▶ [EXERCISE INSTRUCTIONS]: The lines wanted are those in the data below that include "eight".

▶ [RECORDS TO PROCESS]:
---

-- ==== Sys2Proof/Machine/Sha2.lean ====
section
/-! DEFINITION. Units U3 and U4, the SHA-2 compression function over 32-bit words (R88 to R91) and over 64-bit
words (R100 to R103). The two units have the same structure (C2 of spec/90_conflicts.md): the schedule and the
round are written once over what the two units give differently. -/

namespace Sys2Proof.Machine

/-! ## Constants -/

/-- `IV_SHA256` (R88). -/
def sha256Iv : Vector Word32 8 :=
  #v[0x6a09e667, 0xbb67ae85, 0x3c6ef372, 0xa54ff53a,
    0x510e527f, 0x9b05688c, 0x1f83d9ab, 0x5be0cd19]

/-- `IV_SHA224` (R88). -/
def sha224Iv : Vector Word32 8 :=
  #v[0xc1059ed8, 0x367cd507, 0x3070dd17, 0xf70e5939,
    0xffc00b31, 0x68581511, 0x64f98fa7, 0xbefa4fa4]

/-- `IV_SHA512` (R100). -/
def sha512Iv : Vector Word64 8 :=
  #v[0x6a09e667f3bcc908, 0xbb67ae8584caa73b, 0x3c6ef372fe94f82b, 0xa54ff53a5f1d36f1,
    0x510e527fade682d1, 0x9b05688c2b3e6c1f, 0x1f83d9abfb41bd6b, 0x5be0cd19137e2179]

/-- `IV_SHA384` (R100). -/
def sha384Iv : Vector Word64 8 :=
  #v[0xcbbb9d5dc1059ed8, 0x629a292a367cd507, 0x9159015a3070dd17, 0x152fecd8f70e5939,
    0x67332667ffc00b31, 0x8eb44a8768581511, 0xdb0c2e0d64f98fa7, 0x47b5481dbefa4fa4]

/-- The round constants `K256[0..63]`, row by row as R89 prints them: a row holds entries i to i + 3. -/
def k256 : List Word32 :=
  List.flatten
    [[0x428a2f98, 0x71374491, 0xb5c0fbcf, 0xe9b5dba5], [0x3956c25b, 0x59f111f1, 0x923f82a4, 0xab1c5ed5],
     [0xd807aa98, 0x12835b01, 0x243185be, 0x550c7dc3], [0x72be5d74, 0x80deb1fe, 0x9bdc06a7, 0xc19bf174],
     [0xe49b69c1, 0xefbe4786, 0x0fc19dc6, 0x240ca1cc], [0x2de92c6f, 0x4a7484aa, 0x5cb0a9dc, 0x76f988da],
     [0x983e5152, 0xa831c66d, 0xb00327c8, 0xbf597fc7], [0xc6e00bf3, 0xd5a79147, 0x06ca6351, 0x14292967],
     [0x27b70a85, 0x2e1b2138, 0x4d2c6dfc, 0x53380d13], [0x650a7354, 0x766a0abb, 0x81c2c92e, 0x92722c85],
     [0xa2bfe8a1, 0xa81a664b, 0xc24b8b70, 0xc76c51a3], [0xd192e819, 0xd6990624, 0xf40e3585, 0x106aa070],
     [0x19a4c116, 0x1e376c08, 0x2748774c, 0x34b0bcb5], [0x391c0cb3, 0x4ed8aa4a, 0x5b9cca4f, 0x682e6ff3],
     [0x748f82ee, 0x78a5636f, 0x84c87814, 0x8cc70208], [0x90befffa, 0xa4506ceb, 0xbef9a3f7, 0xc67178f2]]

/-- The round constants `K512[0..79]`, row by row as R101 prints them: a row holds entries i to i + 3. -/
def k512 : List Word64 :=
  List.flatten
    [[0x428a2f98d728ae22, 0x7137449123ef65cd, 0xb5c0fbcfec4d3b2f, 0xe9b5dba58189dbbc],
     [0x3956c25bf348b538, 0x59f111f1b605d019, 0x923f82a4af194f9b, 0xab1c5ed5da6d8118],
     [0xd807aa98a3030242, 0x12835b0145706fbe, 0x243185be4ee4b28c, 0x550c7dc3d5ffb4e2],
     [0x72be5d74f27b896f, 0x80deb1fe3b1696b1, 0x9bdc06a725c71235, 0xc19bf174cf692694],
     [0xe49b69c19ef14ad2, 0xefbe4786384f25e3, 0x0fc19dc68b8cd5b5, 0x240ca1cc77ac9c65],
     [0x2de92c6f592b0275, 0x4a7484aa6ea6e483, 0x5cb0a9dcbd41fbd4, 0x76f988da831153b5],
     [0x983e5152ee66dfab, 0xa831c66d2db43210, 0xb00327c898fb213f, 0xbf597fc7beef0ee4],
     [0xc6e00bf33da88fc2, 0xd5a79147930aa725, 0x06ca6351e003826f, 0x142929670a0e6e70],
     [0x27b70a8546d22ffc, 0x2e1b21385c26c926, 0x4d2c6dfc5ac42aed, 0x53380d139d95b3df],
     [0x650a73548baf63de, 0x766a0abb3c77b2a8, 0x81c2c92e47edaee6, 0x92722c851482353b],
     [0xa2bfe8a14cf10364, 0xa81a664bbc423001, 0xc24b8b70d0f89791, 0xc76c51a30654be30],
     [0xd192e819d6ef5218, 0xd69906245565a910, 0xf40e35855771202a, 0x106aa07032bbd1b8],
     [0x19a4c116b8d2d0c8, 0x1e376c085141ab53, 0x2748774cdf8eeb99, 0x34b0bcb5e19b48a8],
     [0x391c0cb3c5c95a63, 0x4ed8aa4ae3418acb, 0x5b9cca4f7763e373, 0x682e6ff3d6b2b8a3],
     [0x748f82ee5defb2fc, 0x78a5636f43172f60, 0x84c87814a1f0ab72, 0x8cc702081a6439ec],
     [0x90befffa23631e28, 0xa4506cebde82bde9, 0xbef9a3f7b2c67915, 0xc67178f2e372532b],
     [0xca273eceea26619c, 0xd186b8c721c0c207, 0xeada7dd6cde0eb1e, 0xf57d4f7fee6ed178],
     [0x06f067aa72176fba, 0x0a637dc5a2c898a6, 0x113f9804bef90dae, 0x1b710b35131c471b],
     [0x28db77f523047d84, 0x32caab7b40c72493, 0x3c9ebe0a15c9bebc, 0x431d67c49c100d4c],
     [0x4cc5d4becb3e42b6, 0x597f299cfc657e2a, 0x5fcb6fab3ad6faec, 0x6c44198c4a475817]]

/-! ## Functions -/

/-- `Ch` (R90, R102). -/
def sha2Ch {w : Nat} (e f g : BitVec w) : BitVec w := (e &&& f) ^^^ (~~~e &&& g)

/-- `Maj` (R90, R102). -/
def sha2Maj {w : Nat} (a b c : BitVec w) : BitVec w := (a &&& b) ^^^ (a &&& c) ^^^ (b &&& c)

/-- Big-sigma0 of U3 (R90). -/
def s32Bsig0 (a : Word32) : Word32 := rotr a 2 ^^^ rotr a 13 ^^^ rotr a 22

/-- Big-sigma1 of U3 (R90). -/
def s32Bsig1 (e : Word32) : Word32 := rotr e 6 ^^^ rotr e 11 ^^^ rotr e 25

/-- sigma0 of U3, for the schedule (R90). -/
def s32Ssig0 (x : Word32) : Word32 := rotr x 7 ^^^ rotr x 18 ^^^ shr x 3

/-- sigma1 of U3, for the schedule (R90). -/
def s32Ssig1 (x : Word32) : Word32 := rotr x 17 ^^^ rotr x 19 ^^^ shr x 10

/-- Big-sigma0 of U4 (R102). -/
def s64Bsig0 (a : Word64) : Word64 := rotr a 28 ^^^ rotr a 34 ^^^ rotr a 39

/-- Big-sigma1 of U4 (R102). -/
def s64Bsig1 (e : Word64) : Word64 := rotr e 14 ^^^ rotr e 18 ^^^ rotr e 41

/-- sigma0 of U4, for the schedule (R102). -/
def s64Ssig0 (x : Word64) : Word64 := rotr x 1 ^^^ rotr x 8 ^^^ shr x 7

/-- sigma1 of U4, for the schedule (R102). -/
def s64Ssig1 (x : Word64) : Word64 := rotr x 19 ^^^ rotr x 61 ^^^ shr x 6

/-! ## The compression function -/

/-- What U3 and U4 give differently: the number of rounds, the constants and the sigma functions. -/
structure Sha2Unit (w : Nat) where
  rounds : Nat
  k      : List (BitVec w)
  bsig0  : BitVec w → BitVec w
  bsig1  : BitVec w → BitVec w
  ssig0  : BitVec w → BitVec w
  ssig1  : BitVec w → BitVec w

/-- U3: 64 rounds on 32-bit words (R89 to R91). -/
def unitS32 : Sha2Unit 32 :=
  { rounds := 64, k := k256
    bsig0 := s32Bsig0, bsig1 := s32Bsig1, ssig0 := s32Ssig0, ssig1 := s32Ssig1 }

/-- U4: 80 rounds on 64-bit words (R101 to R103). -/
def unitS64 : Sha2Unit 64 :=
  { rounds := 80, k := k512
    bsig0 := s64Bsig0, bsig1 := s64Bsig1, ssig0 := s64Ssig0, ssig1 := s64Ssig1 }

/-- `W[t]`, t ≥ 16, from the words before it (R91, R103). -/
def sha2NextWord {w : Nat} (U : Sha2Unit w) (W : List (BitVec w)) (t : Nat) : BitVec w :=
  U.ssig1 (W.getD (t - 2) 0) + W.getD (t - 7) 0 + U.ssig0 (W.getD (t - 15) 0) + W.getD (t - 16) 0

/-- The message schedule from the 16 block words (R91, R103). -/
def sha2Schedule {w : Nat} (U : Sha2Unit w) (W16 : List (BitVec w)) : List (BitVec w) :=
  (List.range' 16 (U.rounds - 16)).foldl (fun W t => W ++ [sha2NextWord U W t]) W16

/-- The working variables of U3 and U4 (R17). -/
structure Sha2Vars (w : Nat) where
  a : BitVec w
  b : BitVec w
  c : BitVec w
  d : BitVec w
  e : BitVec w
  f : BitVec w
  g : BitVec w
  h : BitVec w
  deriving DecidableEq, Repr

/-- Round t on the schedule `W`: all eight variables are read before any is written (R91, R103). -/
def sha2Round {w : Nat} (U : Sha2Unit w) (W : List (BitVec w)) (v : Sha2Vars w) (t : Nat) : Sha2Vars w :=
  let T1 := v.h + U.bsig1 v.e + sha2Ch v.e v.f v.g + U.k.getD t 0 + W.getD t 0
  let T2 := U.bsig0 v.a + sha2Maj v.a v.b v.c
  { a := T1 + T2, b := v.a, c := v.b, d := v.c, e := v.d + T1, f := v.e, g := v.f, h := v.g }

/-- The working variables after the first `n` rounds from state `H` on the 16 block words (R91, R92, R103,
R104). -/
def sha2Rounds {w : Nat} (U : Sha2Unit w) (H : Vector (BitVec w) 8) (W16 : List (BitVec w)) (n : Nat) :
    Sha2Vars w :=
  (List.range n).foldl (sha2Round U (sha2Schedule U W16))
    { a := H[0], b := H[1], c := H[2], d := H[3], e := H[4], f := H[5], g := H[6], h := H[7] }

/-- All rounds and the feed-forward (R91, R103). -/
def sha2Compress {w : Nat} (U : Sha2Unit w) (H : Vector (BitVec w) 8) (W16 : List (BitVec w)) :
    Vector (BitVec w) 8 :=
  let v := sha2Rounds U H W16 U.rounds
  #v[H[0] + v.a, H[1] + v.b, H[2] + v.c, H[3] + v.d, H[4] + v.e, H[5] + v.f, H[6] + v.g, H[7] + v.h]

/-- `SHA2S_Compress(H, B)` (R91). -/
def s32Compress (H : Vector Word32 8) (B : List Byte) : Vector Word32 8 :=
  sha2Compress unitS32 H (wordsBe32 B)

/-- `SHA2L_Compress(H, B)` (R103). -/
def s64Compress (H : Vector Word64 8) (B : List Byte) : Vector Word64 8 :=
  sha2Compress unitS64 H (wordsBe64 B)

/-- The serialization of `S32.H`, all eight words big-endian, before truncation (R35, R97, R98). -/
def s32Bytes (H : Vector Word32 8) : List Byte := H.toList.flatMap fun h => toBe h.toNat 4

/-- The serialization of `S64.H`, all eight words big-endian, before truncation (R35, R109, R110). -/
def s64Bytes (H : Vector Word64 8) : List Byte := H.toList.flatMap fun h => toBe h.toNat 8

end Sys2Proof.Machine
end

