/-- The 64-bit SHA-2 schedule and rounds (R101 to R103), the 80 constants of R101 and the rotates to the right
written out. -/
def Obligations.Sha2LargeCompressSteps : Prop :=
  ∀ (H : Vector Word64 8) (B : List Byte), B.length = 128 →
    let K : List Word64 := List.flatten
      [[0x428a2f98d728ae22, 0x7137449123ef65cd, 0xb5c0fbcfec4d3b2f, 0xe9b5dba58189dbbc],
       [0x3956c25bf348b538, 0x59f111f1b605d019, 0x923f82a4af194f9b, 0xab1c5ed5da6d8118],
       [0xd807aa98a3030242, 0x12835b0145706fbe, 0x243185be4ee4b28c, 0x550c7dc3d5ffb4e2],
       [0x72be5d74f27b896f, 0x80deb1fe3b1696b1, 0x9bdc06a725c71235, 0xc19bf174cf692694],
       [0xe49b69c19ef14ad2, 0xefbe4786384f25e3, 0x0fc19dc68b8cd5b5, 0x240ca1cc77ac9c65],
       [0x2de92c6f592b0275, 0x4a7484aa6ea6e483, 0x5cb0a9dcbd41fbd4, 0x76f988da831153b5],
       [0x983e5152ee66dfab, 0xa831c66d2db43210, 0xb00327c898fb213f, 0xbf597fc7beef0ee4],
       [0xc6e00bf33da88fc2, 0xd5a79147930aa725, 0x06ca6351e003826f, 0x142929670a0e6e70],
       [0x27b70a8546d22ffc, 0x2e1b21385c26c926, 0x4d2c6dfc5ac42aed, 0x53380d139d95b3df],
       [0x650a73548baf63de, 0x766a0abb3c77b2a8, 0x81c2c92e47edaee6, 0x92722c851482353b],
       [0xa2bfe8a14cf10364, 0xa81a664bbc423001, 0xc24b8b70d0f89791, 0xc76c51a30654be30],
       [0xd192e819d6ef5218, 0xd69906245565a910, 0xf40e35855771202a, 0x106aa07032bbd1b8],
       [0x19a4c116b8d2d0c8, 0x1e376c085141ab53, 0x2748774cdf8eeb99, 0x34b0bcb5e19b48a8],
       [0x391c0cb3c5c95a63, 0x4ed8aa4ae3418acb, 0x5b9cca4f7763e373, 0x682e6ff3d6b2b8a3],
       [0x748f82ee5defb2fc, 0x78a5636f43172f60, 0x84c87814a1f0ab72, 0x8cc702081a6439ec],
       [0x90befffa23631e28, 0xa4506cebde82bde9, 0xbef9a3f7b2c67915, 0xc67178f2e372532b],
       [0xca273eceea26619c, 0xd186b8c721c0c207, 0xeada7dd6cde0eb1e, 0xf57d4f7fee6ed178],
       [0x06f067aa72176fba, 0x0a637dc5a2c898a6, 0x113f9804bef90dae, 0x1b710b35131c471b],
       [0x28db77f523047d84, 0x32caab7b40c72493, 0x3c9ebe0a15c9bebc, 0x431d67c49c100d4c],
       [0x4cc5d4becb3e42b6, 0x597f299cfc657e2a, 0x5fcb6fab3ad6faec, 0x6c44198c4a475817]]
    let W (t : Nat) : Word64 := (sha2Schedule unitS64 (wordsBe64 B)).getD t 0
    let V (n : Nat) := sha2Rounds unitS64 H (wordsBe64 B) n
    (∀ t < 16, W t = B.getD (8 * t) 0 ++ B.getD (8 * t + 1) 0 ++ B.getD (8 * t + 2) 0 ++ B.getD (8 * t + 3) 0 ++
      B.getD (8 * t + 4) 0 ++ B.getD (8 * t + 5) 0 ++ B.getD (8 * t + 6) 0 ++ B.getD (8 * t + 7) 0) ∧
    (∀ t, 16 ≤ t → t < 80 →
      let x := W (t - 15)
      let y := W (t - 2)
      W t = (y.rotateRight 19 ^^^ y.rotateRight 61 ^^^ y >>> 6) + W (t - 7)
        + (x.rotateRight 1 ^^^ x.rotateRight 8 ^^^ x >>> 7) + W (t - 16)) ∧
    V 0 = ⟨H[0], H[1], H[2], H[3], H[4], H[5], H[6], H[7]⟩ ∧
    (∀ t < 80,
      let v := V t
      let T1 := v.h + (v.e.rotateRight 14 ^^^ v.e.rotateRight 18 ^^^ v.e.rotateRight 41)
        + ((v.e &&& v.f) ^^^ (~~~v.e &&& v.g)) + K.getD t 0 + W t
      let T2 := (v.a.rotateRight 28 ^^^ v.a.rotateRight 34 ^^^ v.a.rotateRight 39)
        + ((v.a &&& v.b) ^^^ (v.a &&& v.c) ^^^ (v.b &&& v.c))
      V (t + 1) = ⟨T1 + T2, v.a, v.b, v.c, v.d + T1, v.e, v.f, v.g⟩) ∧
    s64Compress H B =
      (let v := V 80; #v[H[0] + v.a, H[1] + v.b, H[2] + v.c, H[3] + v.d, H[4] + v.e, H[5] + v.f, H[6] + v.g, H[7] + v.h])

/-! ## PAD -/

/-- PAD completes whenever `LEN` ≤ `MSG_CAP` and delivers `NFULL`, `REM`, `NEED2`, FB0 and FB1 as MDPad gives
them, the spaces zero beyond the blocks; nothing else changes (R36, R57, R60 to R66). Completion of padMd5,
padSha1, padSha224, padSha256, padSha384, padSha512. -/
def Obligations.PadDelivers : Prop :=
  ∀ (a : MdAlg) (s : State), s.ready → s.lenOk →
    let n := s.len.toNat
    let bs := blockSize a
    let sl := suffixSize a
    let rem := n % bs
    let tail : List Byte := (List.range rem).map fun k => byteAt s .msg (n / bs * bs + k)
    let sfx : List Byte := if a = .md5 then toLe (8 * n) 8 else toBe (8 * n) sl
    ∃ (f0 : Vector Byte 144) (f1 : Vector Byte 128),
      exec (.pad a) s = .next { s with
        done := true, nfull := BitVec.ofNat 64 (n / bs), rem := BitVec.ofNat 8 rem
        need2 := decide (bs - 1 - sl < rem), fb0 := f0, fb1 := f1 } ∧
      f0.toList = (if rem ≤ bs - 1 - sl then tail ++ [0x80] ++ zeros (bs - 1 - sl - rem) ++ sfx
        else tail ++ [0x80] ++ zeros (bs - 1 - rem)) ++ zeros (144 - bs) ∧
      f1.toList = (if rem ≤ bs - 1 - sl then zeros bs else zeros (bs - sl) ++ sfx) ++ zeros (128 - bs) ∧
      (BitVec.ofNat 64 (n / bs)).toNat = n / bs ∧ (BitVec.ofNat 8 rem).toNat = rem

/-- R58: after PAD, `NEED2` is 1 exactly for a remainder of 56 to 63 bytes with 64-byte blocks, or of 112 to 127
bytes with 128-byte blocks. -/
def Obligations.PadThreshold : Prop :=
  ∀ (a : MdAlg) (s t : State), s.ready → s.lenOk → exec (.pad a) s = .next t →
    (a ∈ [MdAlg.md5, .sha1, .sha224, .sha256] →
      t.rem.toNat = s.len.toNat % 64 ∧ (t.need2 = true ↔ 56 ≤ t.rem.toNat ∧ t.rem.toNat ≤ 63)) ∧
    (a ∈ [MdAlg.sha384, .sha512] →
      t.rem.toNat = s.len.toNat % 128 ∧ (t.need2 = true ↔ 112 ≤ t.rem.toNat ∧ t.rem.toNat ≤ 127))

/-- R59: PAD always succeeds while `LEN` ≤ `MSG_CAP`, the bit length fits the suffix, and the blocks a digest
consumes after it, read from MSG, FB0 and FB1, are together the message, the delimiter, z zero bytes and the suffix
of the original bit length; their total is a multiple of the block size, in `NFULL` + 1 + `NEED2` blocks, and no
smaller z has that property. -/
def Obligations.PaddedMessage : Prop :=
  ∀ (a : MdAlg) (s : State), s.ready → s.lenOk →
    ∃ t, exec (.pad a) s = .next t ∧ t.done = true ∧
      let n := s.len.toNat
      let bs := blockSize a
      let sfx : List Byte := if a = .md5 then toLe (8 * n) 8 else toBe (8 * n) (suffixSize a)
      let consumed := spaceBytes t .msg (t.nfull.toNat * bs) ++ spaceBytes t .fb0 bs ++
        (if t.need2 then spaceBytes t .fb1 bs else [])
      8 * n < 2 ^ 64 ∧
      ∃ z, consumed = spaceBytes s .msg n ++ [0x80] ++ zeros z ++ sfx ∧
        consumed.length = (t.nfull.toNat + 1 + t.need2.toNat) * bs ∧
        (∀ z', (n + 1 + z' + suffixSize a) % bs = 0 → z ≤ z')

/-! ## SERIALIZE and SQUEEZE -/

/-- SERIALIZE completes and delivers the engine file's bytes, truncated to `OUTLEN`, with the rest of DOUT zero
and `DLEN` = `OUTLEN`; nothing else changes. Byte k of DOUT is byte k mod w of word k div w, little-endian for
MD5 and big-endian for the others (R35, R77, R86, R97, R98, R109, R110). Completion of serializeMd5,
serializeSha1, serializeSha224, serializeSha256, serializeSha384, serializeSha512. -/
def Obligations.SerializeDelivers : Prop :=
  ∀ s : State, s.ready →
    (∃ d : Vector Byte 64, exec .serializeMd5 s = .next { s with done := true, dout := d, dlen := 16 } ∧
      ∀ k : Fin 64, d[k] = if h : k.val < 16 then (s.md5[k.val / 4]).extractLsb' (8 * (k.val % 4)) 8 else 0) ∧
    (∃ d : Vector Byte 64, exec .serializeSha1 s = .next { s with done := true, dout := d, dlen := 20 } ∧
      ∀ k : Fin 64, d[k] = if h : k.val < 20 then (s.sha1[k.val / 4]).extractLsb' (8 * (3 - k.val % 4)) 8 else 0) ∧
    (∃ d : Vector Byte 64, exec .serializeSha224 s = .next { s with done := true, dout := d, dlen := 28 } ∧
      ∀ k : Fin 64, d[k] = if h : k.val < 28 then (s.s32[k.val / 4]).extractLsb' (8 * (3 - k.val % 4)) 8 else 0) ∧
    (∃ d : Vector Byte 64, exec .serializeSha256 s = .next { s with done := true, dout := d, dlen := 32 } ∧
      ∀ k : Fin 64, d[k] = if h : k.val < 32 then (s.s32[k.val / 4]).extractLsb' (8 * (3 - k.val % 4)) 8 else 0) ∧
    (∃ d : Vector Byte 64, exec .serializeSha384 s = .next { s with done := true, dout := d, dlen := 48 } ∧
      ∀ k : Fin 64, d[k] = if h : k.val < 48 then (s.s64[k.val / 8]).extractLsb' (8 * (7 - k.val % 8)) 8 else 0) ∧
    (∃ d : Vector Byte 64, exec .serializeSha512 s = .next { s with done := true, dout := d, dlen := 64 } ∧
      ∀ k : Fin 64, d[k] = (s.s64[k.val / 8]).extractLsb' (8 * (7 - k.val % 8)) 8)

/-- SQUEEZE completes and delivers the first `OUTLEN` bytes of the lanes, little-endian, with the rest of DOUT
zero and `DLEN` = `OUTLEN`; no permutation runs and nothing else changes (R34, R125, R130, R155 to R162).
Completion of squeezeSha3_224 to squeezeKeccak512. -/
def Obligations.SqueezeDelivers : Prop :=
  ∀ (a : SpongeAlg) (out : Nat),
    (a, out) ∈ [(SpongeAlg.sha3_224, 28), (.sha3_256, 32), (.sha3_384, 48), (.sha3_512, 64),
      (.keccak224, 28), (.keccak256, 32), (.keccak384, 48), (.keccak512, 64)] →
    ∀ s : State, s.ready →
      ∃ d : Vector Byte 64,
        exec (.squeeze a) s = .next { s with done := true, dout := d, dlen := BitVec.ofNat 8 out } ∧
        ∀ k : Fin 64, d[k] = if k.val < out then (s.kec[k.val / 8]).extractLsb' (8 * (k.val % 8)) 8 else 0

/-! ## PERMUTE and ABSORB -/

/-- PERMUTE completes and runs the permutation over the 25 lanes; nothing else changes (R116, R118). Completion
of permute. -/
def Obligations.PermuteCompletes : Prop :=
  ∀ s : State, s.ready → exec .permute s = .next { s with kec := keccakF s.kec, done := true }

---

▶ [YOUR RESPONSE]:
/-- Round t on the schedule `W`: all eight variables are read before any is written (R91, R103). -/
/-- The serialization of `S32.H`, all eight words big-endian, before truncation (R35, R97, R98). -/
/-- The serialization of `S64.H`, all eight words big-endian, before truncation (R35, R109, R110). -/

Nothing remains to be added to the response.